(Saved entries)
▼

-- ==== Sys2Proof/Laws/Transactions.lean ====
section
/-! SUPPORT. The three transactions' paths, run from their first micro-step to their end with no other agent's turn to come and
a bus that completes. -/

namespace Sys2Proof.Machine

theorem Count.transaction {n : Count} (h : n.toNat ≤ 253) : n ≠ 255 ∧ n + 1 ≠ 255 ∧ n + 1 ≠ 0 := by
  refine ⟨?_, ?_, ?_⟩ <;> intro e <;> bv_omega

/-! ### What the units leave, field by field -/

section
variable (s : State) (c d : Ctx) (v : Byte) (i : Instr)

@[simp] theorem State.entered_trace : (s.entered c).trace = s.trace ++ enterEvents s.nc s.ie := rfl
@[simp] theorem State.entered_tickEn : (s.entered c).tickEn = if s.nc = 0 then false else s.tickEn := rfl
@[simp] theorem State.entered_ctx : (s.entered c).ctx = s.ctx := by cases c <;> rfl
@[simp] theorem State.entered_halt : (s.entered c).halt = s.halt := by cases c <;> rfl
@[simp] theorem State.entered_env : (s.entered c).env = s.env := by cases c <;> rfl
@[simp] theorem State.entered_bank : (s.entered c).bank c = { s.bank c with snap := s.ie } := by cases c <;> rfl
@[simp] theorem State.exchanged_trace :
    (s.exchanged c v).trace = s.trace ++ exchangeEvents s.nc s.ie v (s.exchangeReply c v) := rfl
@[simp] theorem State.exchanged_tickEn : (s.exchanged c v).tickEn = if s.nc = 0 then true else s.tickEn := rfl
@[simp] theorem State.exchanged_ctx : (s.exchanged c v).ctx = s.ctx := by cases c <;> rfl
@[simp] theorem State.exchanged_halt : (s.exchanged c v).halt = s.halt := by cases c <;> rfl
@[simp] theorem State.exchanged_env : (s.exchanged c v).env = s.env := by cases c <;> rfl
@[simp] theorem State.exchanged_txd : (s.exchanged c v).txd = v := rfl
@[simp] theorem State.exchanged_rxd : (s.exchanged c v).rxd = s.exchangeReply c v := rfl
@[simp] theorem State.exchanged_xferDone : (s.exchanged c v).xferDone = true := rfl
@[simp] theorem State.exchanged_dev : (s.exchanged c v).dev = s.exchangeDevice c v := rfl
@[simp] theorem State.exchanged_bank :
    (s.exchanged c v).bank c = { s.bank c with snap := s.ie, outb := v, inb := s.exchangeReply c v } := by cases c <;> rfl
@[simp] theorem State.left_nc : (s.left c).nc = s.nc - 1 := rfl
@[simp] theorem State.left_trace : (s.left c).trace = s.trace ++ leaveEvents s.nc s.ie := rfl
@[simp] theorem State.left_tickEn : (s.left c).tickEn = if s.nc = 1 then true else s.tickEn := rfl
@[simp] theorem State.left_ie : (s.left c).ie = s.ie := by cases c <;> rfl
@[simp] theorem State.left_cfg : (s.left c).cfg = s.cfg := by cases c <;> rfl
@[simp] theorem State.left_csN : (s.left c).csN = s.csN := by cases c <;> rfl
@[simp] theorem State.left_dev : (s.left c).dev = s.dev := by cases c <;> rfl
@[simp] theorem State.left_ctx : (s.left c).ctx = s.ctx := by cases c <;> rfl
@[simp] theorem State.left_halt : (s.left c).halt = s.halt := by cases c <;> rfl
@[simp] theorem State.left_env : (s.left c).env = s.env := by cases c <;> rfl
@[simp] theorem State.left_txd : (s.left c).txd = s.txd := by cases c <;> rfl
@[simp] theorem State.left_rxd : (s.left c).rxd = s.rxd := by cases c <;> rfl
@[simp] theorem State.left_xferDone : (s.left c).xferDone = s.xferDone := by cases c <;> rfl
@[simp] theorem State.left_xferPending : (s.left c).xferPending = s.xferPending := by cases c <;> rfl
@[simp] theorem State.left_busReady : (s.left c).busReady = s.busReady := by cases c <;> rfl
@[simp] theorem State.left_draws : (s.left c).draws = s.draws := by cases c <;> rfl
@[simp] theorem State.left_bank : (s.left c).bank c = { s.bank c with snap := s.ie } := by cases c <;> rfl

@[simp] theorem State.staged_nc : (s.staged i).nc = s.nc := by simp [State.staged]
@[simp] theorem State.staged_ie : (s.staged i).ie = s.ie := by simp [State.staged]
@[simp] theorem State.staged_tickEn : (s.staged i).tickEn = s.tickEn := by simp [State.staged]
@[simp] theorem State.staged_csN : (s.staged i).csN = s.csN := by simp [State.staged]
@[simp] theorem State.staged_dev : (s.staged i).dev = s.dev := by simp [State.staged]
@[simp] theorem State.staged_cfg : (s.staged i).cfg = s.cfg := by simp [State.staged]
@[simp] theorem State.staged_ctx : (s.staged i).ctx = s.ctx := by simp [State.staged]
@[simp] theorem State.staged_halt : (s.staged i).halt = s.halt := by simp [State.staged]
@[simp] theorem State.staged_env : (s.staged i).env = s.env := by simp [State.staged]
@[simp] theorem State.staged_trace : (s.staged i).trace = s.trace := by simp [State.staged]
@[simp] theorem State.staged_draws : (s.staged i).draws = s.draws := by simp [State.staged]
@[simp] theorem State.staged_busReady : (s.staged i).busReady = s.busReady := by simp [State.staged]
@[simp] theorem State.staged_xferPending : (s.staged i).xferPending = s.xferPending := by simp [State.staged]
@[simp] theorem State.staged_bank :
    (s.staged i).bank s.ctx = { s.bank s.ctx with cmd := i.code, addr := i.addr, wdata := i.data } := by
  cases h : s.ctx <;> simp [State.staged, State.setBank, State.bank, h]

theorem State.entered_bank_other (h : d ≠ c) : (s.entered c).bank d = s.bank d := by
  cases c <;> cases d <;> first | rfl | exact absurd rfl h
theorem State.exchanged_bank_other (h : d ≠ c) : (s.exchanged c v).bank d = s.bank d := by
  cases c <;> cases d <;> first | rfl | exact absurd rfl h
theorem State.left_bank_other (h : d ≠ c) : (s.left c).bank d = s.bank d := by
  cases c <;> cases d <;> first | rfl | exact absurd rfl h

end

/-! ### The paths of the transactions -/

@[simp] theorem State.framed_nc (c : Ctx) : ∀ (s : State) (vs : List Byte), (s.framed c vs).nc = s.nc
  | _, [] => rfl
  | s, v :: vs => by simp [State.framed, State.framed_nc c]

@[simp] theorem State.framed_cfg (c : Ctx) : ∀ (s : State) (vs : List Byte), (s.framed c vs).cfg = s.cfg
  | _, [] => rfl
  | s, v :: vs => by simp [State.framed, State.framed_cfg c]

/-- What T0 to T6, or W0 to W6, leave of a transaction that sends the frame `vs`, but for the phase. -/
def State.selected (s : State) (c : Ctx) (vs : List Byte) : State := ((s.entered c).writeCs false).framed c vs

/-- The bytes of a read frame (30_encoding.md R67). -/
def State.readFrame (s : State) (c : Ctx) : List Byte :=
  [s.cfg.opRead, s.cfg.opExt, addrHighByte (s.bank c).addr, addrLowByte (s.bank c).addr, sentinelByte]

/-- The bytes of a write frame (30_encoding.md R68). -/
def State.writeFrame (s : State) (c : Ctx) : List Byte :=
  [s.cfg.opWrite, s.cfg.opExt, addrHighByte (s.bank c).addr, addrLowByte (s.bank c).addr, (s.bank c).wdata]

theorem drive_readPath {n : Nat} {c : Ctx} {s : State} (h : s.Alone c) (hn : s.nc.toNat ≤ 253) (hf : s.cfg.busFair = true)
    (hr : s.busReady = true) (hp : s.xferPending = false) :
    drive (n + 83) c (s.setPh c readPath) =
      .next ((((effect c (s.selected c (s.readFrame c)) .t6).writeCs true).left c).finish c) := by
  obtain ⟨h0, h1, h2⟩ := Count.transaction hn
  have ha := h.entered.effect .csLow
  have hb := ha.framed (s.readFrame c)
  refine (drive_enter (n := n + 78) (k := 0) h h0).trans <| (drive_effect (n := n + 77) (k := 1) h.entered rfl).trans <|
    (drive_frame (n := n + 7) (k := 2) (bs := [.opRead, .opExt, .addrHi, .addrLo, .sentinel]) ha (by simpa [effect] using h1)
      (by simpa [effect] using hf) (by simpa [effect] using hr) (by simpa [effect] using hp)).trans ?_
  have e : ([ByteSrc.opRead, .opExt, .addrHi, .addrLo, .sentinel].map fun b =>
      b.value (effect c (s.entered c) .csLow).cfg ((effect c (s.entered c) .csLow).bank c)) = s.readFrame c := by
    simp only [List.map_cons, List.map_nil, effect, State.writeCs_cfg, State.writeCs_bank, State.entered_cfg,
      State.entered_value]
    rfl
  rw [e]
  refine (drive_effect (k := 6) hb rfl).trans <| (drive_effect (k := 7) (hb.effect .t6) rfl).trans <|
    (drive_leave (k := 8) (rest := []) ((hb.effect .t6).effect .csHigh) (by simpa [effect] using h2)).trans ?_
  rw [State.advance_nil, drive_finish]
  rfl

theorem drive_writePath {n : Nat} {c : Ctx} {s : State} (h : s.Alone c) (hn : s.nc.toNat ≤ 253) (hf : s.cfg.busFair = true)
    (hr : s.busReady = true) (hp : s.xferPending = false) :
    drive (n + 82) c (s.setPh c writePath) =
      .next ((((s.selected c (s.writeFrame c)).writeCs true).left c).finish c) := by
  obtain ⟨h0, h1, h2⟩ := Count.transaction hn
  have ha := h.entered.effect .csLow
  have hb := ha.framed (s.writeFrame c)
  refine (drive_enter (n := n + 77) (k := 0) h h0).trans <| (drive_effect (n := n + 76) (k := 1) h.entered rfl).trans <|
    (drive_frame (n := n + 6) (k := 2) (bs := [.opWrite, .opExt, .addrHi, .addrLo, .wdata]) ha (by simpa [effect] using h1)
      (by simpa [effect] using hf) (by simpa [effect] using hr) (by simpa [effect] using hp)).trans ?_
  have e : ([ByteSrc.opWrite, .opExt, .addrHi, .addrLo, .wdata].map fun b =>
      b.value (effect c (s.entered c) .csLow).cfg ((effect c (s.entered c) .csLow).bank c)) = s.writeFrame c := by
    simp only [List.map_cons, List.map_nil, effect, State.writeCs_cfg, State.writeCs_bank, State.entered_cfg,
      State.entered_value]
    rfl
  rw [e]
  refine (drive_effect (k := 7) hb rfl).trans <|
    (drive_leave (k := 8) (rest := []) (hb.effect .csHigh) (by simpa [effect] using h2)).trans ?_
  rw [State.advance_nil, drive_finish]
  rfl

/-- What I0 to I3 leave, but for the phase. -/
def State.configured (s : State) (c : Ctx) : State :=
  let s' := (s.entered c).busConfig.writeCs true
  if s.cfg.initCsLow then s'.writeCs false else s'

theorem drive_initPath {n : Nat} {c : Ctx} {s : State} (h : s.Alone c) (hn : s.nc.toNat ≤ 253) (hf : s.cfg.busFair = true)
    (hp : s.xferPending = false) :
    drive (n + 42) c (s.setPh c initPath) =
      .next (((((s.configured c).framed c [s.cfg.initB0, s.cfg.initB1]).endInit).left c).finish c) := by
  obtain ⟨h0, h1, h2⟩ := Count.transaction hn
  have ha := ((h.entered.effect .i1).effect .csHigh).effect .i3
  have hc : effect c (effect c (effect c (s.entered c) .i1) .csHigh) .i3 = s.configured c := by
    simp only [effect, State.configured]
    simp
  rw [hc] at ha
  have hb := ha.framed [s.cfg.initB0, s.cfg.initB1]
  have hx : (s.configured c).nc = s.nc + 1 ∧ (s.configured c).cfg = s.cfg ∧ (s.configured c).busReady = true ∧
      (s.configured c).xferPending = false := by
    simp only [State.configured]; split <;> simp [hp]
  refine (drive_enter (n := n + 37) (k := 0) h h0).trans <| (drive_effect (n := n + 36) (k := 1) h.entered rfl).trans <|
    (drive_effect (n := n + 35) (k := 2) (h.entered.effect .i1) rfl).trans <|
    (drive_effect (n := n + 34) (k := 3) ((h.entered.effect .i1).effect .csHigh) rfl).trans ?_
  rw [hc]
  refine (drive_frame (n := n + 6) (k := 4) (bs := [.initB0, .initB1]) ha (by rw [hx.1]; exact h1) (by rw [hx.2.1]; exact hf)
    hx.2.2.1 hx.2.2.2).trans ?_
  have e : ([ByteSrc.initB0, .initB1].map fun b => b.value (s.configured c).cfg ((s.configured c).bank c)) =
      [s.cfg.initB0, s.cfg.initB1] := by
    rw [hx.2.1]; rfl
  rw [e]
  refine (drive_effect (k := 6) hb rfl).trans <|
    (drive_leave (k := 7) (rest := []) (hb.effect .i6) (by simpa [effect, hx.1] using h2)).trans ?_
  rw [State.advance_nil, drive_finish]
  rfl

end Sys2Proof.Machine
end

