/-- What E1 to E5 and X2 of an exchange of `v` leave, with the path `l` still to run. -/
def State.sent (s : State) (c : Ctx) (v : Byte) (l : List Micro) : State :=
  ((s.entered c).startTransfer c v).setPh c l

theorem State.Alone.sent_held {s : State} {c : Ctx} (h : s.Alone c) (hf : s.cfg.busFair = false) (v : Byte) (k : Nat)
    (l : List Micro) : (s.sent c v (⟨k, .x3⟩ :: l)).Held c where
  alone := ⟨by simp [State.sent, h.env], by simp [State.sent, h.halt], by simp [State.sent, h.ctx]⟩
  atX3 := by simp [State.sent, Bank.next]
  notDone := by simp [State.sent]
  noBus := by simp [State.sent, State.busWillComplete, hf]

/-- An exchange on a bus that does not complete sends its byte and is held. -/
theorem drive_exchange_hang {n k : Nat} {c : Ctx} {s : State} {b : ByteSrc} {rest : List Micro} (h : s.Alone c)
    (hn : s.nc ≠ 255) (hf : s.cfg.busFair = false) (hp : s.xferPending = false) :
    drive (n + 6) c (s.setPh c (exchangeSteps k b ++ rest)) =
      .next (s.sent c (b.value s.cfg (s.bank c)) ((exchangeSteps k b ++ rest).drop 6)) := by
  have e := h.entered
  have hheld := h.sent_held hf (b.value s.cfg (s.bank c)) k (⟨k, .x4⟩ :: (leaveSteps k ++ rest))
  simp only [exchangeSteps, List.append_assoc, List.cons_append, List.nil_append]
  rw [show n + 6 = (n + 1) + 5 by omega, drive_enter h hn, State.advance_cons,
    drive_effect e (by simp [State.ordinary, hp]), effect, State.entered_cfg, State.entered_value]
  exact drive_settled hheld.settled

/-! ### EXCHANGE, issued alone -/

section
variable {s : State} {a : Addr} {d : Byte} (hq : s.Quiet)
include hq

/-- EXCHANGE below 255 on a bus that completes: X1 to X5, run to their end (41_bus_transport.md R100). -/
theorem exec_exchange_alone (hb : s.BusUp) (hn : s.nc ≠ 255) :
    exec (.exchange a d) s = .next (((s.staged (.exchange a d)).exchanged s.ctx d).finish s.ctx) := by
  have h := exec_of_drive hq (i := .exchange a d) (path := exchangePath) rfl 14 (by decide) fun _ =>
    (drive_exchange (hq.alone _) (by simpa using hn) (by simpa using hb.fair) (by simpa using hb.ready)
      (by simpa using hb.idle)).trans (drive_finish ..)
  simpa [ByteSrc.value, Instr.data] using h

/-- EXCHANGE at 255: its ENTER's E1, E2 and failing E3 (40_critical_section.md R83, 41_bus_transport.md R111). -/
theorem exec_exchange_overflow (hn : s.nc = 255) :
    exec (.exchange a d) s = .next ((s.staged (.exchange a d)).overflowed s.ctx (exchangePath.drop 2)) :=
  exec_of_drive hq (path := exchangePath) rfl 3 (by decide) fun _ => drive_overflow (hq.alone _) (by simpa using hn)

/-- EXCHANGE on a bus that does not complete: X1 and X2, and then held at X3 (41_bus_transport.md R103). -/
theorem exec_exchange_hang (hf : s.cfg.busFair = false) (hp : s.xferPending = false) (hn : s.nc ≠ 255) :
    exec (.exchange a d) s = .next ((s.staged (.exchange a d)).sent s.ctx d (exchangePath.drop 6)) := by
  have h := exec_of_drive hq (i := .exchange a d) (path := exchangePath) rfl 6 (by decide) fun _ =>
    drive_exchange_hang (hq.alone _) (by simpa using hn) (by simpa using hf) (by simpa using hp)
  simpa [ByteSrc.value, Instr.data, exchangePath] using h

end

end Sys2Proof.Machine

namespace Sys2Proof

open Machine

/-- Settles O25: the state after acceptance with what X1 to X5 leave, or with what the failing E3 leaves. -/
theorem exchangeAtEveryCounterValue : Obligations.ExchangeAtEveryCounterValue := by
  refine fun s a d hq => ⟨fun hb hn => ?_, fun hn => ?_⟩
  · rw [exec_exchange_alone hq hb hn, State.staged]
    generalize s.ctx = c
    cases c <;> rfl
  · rw [exec_exchange_overflow hq hn, State.staged]
    generalize s.ctx = c
    cases c <;> rfl

/-- Settles O26: after X2 the context is held, and a step of a held context changes nothing. -/
theorem busHangHoldsTheContext : Obligations.BusHangHoldsTheContext := by
  intro s a d hq hf hp hn
  have hheld := (hq.alone (.exchange a d)).sent_held (by simpa using hf) d 0 (exchangePath.drop 7)
  exact ⟨_, exec_exchange_hang hq hf hp hn, hheld.atX3, hheld.notDone, by simp [State.sent], by simp [State.sent],
    hheld.alone.halt, by simp [State.sent], by simp [State.sent], by simp [State.sent], hheld.step⟩

/-- Settles O27: of all turns only its own micro-step and a reset change the phase of a context at X3. -/
theorem waitEndsOnlyWithTransferDone : Obligations.WaitEndsOnlyWithTransferDone := fun s _ h hx hp =>
  (turn_did h).of_wait_over (by simpa using hx) (by simpa using hp)

/-- Settles O28: the context is not held at X3, so its turn is the `TXD` write. -/
theorem secondTransferInFlightFaults : Obligations.SecondTransferInFlightFaults := by
  intro s k b rest he hh hp hx
  rcases he with he | he
  · have hw : s.waiting = false := by simp [State.waiting, hp]
    rw [turn_of_path he hh hp, hw]
    exact runOp_x2_of_pending hx ..
  · obtain ⟨env, he⟩ := List.head?_eq_some_iff.1 he
    rw [turn_of_seq he hh, seqTurn_of_path (m := ⟨k, .x2 b⟩) (rest := rest) (by simpa using hp)]
    exact runOp_x2_of_pending (s := { s with env := env }) hx ..

/-- Settles O29: the agent's turn is the completion, whose frame is read off its definition. -/
theorem busAgentCompletesTheTransfer : Obligations.BusAgentCompletesTheTransfer := by
  refine fun s env he => ⟨fun hx => ⟨State.completeTransfer { s with env := env }, ?_, ?_⟩, fun hx => ?_⟩
  · rw [turn_of_bus he, if_pos hx]
  · exact ⟨rfl, rfl, rfl, rfl, rfl, rfl, rfl, rfl, rfl, rfl, rfl, rfl, rfl⟩
  · rw [turn_of_bus he, if_neg (by simp [hx])]

end Sys2Proof
end

section
/-! A frame, exchange by exchange (41_bus_transport.md R100): what it leaves, field by field, and the bytes that come
back. -/

namespace Sys2Proof.Machine

/-- The bytes that the exchanges of `vs` receive, in order. -/
def State.replies (s : State) (c : Ctx) : List Byte → List Byte
  | [] => []
  | v :: vs => s.exchangeReply c v :: (s.exchanged c v).replies c vs

/-- A frame is the frame without its last byte and then that byte's exchange. -/
theorem State.framed_concat (c : Ctx) (v : Byte) : ∀ (s : State) (vs : List Byte),
    s.framed c (vs ++ [v]) = (s.framed c vs).exchanged c v
  | _, [] => rfl
  | s, w :: vs => State.framed_concat c v (s.exchanged c w) vs

theorem State.replies_concat (c : Ctx) (v : Byte) : ∀ (s : State) (vs : List Byte),
    s.replies c (vs ++ [v]) = s.replies c vs ++ [(s.framed c vs).exchangeReply c v]
  | _, [] => rfl
  | s, w :: vs => congrArg (s.exchangeReply c w :: ·) (State.replies_concat c v (s.exchanged c w) vs)

@[simp] theorem State.length_replies (c : Ctx) : ∀ (s : State) (vs : List Byte), (s.replies c vs).length = vs.length
  | _, [] => rfl
  | s, v :: vs => congrArg (· + 1) (State.length_replies c (s.exchanged c v) vs)

/-! ### What the exchanges leave alone -/

section
variable (c : Ctx)

@[simp] theorem State.framed_ie : ∀ (s : State) (vs : List Byte), (s.framed c vs).ie = s.ie
  | _, [] => rfl
  | s, v :: vs => by simp [State.framed, State.framed_ie]

@[simp] theorem State.framed_csN : ∀ (s : State) (vs : List Byte), (s.framed c vs).csN = s.csN
  | _, [] => rfl
  | s, v :: vs => by simp [State.framed, State.framed_csN]

@[simp] theorem State.framed_busReady : ∀ (s : State) (vs : List Byte), (s.framed c vs).busReady = s.busReady
  | _, [] => rfl
  | s, v :: vs => by simp [State.framed, State.framed_busReady]

@[simp] theorem State.framed_ctx : ∀ (s : State) (vs : List Byte), (s.framed c vs).ctx = s.ctx
  | _, [] => rfl
  | s, v :: vs => by simp [State.framed, State.framed_ctx]
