/-- Whether an address lies in a register block (R9, R11). Base + 0x0030_0000 up to the end of the FE, BB and MAC blocks is
inside the block by R11's table and lists no register: it reads 0 and ignores writes (R9), under no radio's clock (log 130). -/
def inBlock (a : Nat) : Bool :=
  decide (a < 0x500000) || (decide (0x1000000 ≤ a) && decide (a < 0x1C00000))
    || (decide (0x2000000 ≤ a) && decide (a < 0x4000000))

/-- The row of a register at its active address. -/
def rowAt (a : Nat) : Option RegRow := (blockRows a).find? (·.holds a)

/-- The active address of a staged-window address (05 R132), when one of the block's staged registers has its copy there.
The copies of TL_0_BIND to TL_3_BIND fall on the active offsets of links 8 to 11 (log 8). -/
def activeOf (a : Nat) : Option Nat :=
  if 0x80000 ≤ a && (blockRows a).any (fun r => r.staged && r.holds (a - 0x80000)) then some (a - 0x80000) else none

/-- The word a register holds at reset; an address the chapters do not list reads 0 (R9). -/
def resetWord (a : Nat) : Word := ((rowAt a).map RegRow.resetWord).getD 0#32

end Sys2Proof.Machine
end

▲

The problem: Please output exactly the lines between the one holding "still to run. -/" and the one holding "(l : List Micro) : (s.sent" in the records above, inclusive, and nothing more.

Exercise response:
/-- What E1 to E5 and X2 of an exchange of `v` leave, with the path `l` still to run. -/
def State.sent (s : State) (c : Ctx) (v : Byte) (l : List Micro) : State :=
  ((s.entered c).startTransfer c v).setPh c l

theorem State.Alone.sent_held {s : State} {c : Ctx} (h : s.Alone c) (hf : s.cfg.busFair = false) (v : Byte) (k : Nat)
    (l : List Micro) : (s.sent c v (⟨k, .x3⟩ :: l)).Held c where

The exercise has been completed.